What needs to be done.
The answer must be every line of the records below that holds the word "chainBank".

Data extract.
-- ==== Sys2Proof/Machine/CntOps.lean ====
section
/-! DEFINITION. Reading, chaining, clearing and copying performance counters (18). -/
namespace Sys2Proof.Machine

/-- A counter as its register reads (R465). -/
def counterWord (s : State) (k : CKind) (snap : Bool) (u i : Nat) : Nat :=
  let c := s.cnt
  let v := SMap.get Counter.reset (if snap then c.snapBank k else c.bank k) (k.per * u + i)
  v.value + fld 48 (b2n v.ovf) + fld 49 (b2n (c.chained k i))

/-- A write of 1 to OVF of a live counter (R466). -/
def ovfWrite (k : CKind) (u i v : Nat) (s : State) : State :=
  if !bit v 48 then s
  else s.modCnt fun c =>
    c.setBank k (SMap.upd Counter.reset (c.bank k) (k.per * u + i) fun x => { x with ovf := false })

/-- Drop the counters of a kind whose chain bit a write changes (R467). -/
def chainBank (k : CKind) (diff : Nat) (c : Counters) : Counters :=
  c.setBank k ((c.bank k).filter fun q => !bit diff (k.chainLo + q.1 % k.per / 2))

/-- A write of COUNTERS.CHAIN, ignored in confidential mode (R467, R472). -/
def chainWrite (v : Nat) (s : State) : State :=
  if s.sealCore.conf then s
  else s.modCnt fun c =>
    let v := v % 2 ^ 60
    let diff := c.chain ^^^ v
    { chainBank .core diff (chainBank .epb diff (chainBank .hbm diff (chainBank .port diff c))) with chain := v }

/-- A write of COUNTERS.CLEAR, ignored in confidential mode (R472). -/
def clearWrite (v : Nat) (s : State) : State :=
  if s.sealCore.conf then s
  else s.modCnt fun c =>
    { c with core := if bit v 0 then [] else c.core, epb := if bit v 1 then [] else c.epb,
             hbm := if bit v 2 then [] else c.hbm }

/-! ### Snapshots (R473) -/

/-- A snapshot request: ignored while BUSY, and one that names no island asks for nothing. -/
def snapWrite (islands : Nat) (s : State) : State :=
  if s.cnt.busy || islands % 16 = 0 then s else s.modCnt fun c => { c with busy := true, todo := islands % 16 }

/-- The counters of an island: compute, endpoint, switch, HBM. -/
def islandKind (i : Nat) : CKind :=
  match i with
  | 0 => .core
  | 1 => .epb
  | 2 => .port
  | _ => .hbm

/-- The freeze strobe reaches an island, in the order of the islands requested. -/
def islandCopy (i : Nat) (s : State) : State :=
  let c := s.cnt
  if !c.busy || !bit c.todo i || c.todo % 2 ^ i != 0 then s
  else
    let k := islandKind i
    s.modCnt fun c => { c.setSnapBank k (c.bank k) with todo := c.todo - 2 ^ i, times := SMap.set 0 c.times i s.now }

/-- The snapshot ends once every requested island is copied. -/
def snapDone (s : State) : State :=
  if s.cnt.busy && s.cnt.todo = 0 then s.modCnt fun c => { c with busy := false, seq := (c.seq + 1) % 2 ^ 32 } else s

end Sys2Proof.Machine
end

Task solution.
def chainBank (k : CKind) (diff : Nat) (c : Counters) : Counters :=
    { chainBank .core diff (chainBank .epb diff (chainBank .hbm diff (chainBank .port diff c))) with chain := v }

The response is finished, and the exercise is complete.